» How to complete this task: The answer must be every line from the entries below that includes "spec".
*** Block opens ***
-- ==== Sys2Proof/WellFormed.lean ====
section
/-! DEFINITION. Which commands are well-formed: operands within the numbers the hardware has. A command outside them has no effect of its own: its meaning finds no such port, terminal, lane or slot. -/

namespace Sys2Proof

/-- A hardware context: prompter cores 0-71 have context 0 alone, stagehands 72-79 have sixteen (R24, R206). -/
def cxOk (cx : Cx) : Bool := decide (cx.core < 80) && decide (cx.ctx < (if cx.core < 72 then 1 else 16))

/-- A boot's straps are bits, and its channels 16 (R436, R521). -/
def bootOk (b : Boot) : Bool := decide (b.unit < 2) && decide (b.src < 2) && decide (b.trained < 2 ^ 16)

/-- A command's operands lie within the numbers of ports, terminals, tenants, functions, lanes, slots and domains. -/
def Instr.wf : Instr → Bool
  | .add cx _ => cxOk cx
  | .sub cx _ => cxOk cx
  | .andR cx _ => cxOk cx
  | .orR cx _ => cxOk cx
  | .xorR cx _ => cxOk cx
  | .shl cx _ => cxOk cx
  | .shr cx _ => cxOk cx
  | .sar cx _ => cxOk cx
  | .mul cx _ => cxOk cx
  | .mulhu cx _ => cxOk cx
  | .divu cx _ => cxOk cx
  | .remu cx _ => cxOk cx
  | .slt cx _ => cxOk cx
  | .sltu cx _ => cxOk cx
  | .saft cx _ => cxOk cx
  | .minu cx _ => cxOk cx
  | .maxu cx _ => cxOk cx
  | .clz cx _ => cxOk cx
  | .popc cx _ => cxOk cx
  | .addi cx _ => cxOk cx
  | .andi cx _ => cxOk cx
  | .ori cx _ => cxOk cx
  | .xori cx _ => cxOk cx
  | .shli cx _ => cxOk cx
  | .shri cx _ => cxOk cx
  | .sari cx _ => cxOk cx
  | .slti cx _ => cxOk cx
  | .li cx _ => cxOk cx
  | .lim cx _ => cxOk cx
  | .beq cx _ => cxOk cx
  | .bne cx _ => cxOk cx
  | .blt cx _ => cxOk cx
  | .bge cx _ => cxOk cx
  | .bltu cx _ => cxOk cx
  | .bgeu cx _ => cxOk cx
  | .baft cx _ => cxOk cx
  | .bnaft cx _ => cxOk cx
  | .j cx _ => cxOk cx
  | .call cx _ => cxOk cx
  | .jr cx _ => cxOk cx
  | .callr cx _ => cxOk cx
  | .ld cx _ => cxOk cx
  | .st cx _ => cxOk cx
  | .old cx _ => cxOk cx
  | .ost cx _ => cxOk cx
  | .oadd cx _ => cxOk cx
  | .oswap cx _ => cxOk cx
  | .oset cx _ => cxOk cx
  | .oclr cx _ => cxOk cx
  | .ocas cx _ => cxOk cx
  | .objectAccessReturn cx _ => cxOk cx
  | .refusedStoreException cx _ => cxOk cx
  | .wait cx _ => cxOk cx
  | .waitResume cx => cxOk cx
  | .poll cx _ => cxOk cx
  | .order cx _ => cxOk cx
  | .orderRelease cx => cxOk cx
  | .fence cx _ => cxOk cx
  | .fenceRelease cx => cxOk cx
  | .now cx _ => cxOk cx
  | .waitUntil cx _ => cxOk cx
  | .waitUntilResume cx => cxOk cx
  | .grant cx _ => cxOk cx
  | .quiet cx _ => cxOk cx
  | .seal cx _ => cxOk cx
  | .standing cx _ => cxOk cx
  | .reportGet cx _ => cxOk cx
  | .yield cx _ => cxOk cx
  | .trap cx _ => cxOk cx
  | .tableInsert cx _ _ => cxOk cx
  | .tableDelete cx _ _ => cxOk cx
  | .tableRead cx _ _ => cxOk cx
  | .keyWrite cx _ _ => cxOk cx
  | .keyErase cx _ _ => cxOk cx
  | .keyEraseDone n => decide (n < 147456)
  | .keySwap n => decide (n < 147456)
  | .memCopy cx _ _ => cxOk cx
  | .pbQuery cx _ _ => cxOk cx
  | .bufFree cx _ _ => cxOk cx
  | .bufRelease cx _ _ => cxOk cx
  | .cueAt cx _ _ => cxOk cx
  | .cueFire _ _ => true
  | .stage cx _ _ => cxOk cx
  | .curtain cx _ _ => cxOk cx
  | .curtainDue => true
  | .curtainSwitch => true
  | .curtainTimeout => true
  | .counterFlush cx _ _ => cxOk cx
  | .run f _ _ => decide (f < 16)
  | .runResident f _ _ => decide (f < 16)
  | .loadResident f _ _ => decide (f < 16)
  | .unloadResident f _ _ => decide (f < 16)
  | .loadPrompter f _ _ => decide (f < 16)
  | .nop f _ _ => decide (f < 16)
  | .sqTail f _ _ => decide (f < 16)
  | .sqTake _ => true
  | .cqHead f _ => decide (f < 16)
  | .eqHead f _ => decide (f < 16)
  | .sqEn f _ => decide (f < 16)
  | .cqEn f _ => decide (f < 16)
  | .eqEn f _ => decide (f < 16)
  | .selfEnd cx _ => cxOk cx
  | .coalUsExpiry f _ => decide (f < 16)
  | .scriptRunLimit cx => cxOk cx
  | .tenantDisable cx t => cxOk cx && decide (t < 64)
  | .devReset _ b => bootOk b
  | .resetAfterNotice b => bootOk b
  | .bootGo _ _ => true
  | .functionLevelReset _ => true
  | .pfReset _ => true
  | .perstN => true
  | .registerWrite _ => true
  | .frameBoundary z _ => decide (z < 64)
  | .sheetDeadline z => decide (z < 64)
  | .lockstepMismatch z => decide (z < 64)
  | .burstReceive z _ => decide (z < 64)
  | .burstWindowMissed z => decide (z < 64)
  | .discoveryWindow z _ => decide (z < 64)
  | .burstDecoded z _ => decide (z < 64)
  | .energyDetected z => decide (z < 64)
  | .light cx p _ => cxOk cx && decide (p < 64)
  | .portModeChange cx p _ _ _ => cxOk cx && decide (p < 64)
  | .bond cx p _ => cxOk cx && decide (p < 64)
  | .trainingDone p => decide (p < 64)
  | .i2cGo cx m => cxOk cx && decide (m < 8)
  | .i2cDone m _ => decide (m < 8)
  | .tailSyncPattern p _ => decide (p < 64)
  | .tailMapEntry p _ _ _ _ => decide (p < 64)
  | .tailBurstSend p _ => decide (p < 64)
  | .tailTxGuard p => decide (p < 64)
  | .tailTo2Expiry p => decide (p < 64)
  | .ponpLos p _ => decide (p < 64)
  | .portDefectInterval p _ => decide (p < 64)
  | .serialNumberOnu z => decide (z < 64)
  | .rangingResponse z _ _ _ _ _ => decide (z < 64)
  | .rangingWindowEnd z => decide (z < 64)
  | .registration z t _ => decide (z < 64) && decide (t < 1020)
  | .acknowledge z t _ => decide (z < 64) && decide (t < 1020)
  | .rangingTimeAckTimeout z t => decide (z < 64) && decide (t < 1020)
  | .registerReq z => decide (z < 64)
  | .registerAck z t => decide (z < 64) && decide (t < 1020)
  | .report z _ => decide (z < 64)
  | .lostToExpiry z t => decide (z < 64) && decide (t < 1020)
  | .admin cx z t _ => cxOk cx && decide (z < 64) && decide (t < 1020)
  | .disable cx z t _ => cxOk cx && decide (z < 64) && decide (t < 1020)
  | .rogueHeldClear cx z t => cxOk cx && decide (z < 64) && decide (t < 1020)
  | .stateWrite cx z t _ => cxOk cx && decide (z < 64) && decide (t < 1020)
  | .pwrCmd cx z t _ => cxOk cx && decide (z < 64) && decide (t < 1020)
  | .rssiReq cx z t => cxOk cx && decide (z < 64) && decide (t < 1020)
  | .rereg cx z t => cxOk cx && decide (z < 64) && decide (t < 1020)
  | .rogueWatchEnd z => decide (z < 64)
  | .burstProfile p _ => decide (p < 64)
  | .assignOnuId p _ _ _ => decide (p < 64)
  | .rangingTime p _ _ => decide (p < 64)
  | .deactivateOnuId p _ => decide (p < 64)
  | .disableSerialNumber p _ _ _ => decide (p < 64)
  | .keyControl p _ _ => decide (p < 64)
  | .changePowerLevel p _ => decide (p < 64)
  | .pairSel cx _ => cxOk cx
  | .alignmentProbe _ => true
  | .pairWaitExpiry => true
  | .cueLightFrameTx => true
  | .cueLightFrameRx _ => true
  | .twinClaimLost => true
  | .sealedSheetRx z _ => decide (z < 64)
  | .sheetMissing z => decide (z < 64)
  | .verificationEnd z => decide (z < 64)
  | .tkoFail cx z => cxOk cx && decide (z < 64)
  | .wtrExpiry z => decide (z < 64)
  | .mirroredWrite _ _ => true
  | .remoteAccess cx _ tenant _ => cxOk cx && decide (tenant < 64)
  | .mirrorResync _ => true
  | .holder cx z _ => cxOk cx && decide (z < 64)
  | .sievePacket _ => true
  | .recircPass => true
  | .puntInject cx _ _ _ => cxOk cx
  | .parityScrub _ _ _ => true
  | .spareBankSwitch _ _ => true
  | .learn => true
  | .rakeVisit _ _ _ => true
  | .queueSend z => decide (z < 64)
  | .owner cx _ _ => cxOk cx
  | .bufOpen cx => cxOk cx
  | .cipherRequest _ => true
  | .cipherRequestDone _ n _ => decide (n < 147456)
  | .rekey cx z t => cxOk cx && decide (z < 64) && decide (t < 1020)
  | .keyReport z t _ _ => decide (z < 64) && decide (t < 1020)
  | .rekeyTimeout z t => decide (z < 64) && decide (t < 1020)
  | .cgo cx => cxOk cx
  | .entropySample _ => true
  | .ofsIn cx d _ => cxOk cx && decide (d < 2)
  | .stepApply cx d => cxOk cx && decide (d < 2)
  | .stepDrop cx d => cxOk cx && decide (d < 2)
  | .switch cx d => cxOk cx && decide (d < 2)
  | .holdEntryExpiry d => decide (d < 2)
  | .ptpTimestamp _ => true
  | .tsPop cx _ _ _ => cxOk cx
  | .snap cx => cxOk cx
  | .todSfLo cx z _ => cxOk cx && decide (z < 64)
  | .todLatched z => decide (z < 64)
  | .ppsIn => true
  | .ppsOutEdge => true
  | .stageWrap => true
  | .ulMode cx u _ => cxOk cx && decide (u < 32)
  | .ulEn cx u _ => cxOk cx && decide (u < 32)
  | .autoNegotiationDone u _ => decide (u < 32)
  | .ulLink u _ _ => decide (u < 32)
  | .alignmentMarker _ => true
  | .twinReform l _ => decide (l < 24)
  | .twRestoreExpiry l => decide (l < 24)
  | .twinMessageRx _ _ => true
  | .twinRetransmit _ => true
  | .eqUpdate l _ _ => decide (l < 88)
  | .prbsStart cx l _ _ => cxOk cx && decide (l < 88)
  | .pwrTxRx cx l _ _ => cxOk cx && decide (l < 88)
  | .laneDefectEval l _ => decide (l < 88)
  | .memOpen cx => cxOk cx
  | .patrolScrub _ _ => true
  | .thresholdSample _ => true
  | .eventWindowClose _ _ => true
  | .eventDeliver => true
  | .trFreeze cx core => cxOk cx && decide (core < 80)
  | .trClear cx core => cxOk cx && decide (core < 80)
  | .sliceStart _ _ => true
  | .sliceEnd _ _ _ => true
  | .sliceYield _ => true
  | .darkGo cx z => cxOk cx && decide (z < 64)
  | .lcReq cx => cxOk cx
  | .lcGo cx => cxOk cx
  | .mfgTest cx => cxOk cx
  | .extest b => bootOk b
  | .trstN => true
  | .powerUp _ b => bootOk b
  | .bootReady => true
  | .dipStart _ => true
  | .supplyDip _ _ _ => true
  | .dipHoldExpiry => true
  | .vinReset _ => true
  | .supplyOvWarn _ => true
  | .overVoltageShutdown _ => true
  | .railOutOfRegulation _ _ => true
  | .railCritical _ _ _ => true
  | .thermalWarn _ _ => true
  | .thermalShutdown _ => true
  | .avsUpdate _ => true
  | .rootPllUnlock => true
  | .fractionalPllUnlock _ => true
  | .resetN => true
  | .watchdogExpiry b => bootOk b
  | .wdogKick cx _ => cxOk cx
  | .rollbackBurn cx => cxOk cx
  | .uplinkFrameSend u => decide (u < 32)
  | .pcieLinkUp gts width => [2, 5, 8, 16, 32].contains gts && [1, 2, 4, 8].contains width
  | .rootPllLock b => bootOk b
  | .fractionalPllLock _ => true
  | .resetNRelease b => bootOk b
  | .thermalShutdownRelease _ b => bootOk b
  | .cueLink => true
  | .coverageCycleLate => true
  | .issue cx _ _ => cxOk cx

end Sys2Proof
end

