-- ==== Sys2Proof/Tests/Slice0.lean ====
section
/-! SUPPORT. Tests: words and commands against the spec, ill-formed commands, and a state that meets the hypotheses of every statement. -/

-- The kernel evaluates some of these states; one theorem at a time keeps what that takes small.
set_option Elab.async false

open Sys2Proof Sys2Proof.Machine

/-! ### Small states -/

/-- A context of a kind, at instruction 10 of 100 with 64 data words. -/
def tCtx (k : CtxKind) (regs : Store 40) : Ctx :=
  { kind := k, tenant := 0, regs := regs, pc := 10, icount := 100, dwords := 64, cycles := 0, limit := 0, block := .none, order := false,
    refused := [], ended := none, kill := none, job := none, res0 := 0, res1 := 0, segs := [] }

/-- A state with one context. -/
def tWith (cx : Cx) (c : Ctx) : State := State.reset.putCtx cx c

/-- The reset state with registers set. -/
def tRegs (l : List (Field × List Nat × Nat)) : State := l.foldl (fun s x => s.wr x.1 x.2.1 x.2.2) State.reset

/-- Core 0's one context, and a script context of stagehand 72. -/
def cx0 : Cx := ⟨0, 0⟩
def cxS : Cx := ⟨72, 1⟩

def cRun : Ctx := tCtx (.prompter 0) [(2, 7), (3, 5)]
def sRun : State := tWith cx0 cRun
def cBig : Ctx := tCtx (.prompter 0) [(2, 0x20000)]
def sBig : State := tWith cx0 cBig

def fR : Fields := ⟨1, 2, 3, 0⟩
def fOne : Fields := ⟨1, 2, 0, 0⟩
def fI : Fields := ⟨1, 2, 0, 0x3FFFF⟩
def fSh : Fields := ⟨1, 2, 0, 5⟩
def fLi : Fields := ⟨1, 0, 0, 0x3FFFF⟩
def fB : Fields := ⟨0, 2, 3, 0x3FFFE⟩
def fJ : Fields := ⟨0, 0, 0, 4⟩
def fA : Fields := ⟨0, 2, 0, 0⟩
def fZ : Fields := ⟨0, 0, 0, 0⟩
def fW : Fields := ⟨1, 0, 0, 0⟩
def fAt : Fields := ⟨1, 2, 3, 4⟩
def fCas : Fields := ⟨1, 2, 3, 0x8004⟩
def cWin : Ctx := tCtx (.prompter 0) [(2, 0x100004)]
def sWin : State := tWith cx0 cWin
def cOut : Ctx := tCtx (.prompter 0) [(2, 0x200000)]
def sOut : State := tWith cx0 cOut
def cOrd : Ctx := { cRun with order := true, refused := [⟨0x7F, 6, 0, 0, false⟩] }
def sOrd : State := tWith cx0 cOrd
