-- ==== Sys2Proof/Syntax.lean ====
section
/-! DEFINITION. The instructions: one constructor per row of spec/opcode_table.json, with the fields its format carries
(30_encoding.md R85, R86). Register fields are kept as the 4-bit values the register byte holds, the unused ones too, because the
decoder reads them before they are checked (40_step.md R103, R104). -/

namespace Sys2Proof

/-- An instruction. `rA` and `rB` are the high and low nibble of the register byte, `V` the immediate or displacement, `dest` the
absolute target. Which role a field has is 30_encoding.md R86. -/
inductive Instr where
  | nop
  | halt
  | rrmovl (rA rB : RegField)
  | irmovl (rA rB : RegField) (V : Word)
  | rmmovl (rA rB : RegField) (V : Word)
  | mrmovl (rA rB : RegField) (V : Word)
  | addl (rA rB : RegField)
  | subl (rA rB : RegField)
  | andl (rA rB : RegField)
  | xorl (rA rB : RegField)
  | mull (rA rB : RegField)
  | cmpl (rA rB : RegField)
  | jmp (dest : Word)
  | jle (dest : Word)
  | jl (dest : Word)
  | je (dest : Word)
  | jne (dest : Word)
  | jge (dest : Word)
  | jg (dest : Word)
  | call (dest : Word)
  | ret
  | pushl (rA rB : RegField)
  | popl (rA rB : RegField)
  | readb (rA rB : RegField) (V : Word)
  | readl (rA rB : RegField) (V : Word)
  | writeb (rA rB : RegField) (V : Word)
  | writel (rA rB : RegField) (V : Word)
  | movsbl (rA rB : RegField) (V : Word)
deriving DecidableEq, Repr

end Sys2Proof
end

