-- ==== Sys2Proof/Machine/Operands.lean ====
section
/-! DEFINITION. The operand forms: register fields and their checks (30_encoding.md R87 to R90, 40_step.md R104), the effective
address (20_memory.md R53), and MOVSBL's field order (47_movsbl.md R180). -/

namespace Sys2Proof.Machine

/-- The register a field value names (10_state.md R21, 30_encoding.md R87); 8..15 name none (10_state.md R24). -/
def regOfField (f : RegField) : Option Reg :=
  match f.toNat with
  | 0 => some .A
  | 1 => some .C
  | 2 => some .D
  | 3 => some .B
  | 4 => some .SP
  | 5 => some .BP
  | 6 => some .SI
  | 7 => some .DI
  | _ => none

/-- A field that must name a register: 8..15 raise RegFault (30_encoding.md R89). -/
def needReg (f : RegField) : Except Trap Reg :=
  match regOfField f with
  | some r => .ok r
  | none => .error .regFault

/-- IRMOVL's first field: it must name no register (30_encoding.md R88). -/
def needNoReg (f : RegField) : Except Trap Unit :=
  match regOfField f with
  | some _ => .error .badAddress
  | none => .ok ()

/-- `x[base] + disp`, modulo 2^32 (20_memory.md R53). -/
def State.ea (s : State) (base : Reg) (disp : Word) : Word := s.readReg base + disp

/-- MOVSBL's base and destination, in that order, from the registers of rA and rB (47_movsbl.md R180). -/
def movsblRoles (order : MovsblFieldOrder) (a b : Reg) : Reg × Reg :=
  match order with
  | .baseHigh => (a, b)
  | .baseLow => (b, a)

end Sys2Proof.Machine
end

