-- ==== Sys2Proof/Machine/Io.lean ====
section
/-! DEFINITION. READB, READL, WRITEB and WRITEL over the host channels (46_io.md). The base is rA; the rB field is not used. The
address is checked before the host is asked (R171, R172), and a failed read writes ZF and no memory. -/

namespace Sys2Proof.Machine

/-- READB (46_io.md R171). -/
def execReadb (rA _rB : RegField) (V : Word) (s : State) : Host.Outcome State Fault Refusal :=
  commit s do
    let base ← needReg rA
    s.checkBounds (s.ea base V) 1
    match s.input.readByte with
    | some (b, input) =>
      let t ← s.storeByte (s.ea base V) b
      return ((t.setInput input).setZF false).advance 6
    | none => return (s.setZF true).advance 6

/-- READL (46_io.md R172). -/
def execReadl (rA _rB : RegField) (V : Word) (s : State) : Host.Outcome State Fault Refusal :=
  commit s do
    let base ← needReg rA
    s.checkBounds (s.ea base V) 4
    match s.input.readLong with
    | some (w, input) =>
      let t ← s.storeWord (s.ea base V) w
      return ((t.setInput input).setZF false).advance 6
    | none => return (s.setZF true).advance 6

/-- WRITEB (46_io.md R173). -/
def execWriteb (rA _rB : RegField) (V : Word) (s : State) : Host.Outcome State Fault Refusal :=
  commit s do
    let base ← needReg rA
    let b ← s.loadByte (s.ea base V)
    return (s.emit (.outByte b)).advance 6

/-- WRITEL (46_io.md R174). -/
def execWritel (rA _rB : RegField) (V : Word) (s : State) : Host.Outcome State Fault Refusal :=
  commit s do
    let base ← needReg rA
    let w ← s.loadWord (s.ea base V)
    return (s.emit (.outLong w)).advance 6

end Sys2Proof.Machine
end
*** Block closes ***
» Written answer:
/-! SUPPORT. Tests: words and commands against the spec, ill-formed commands, and a state that meets the hypotheses of every statement. -/
/-! DEFINITION. The instructions: one constructor per row of spec/opcode_table.json, with the fields its format carries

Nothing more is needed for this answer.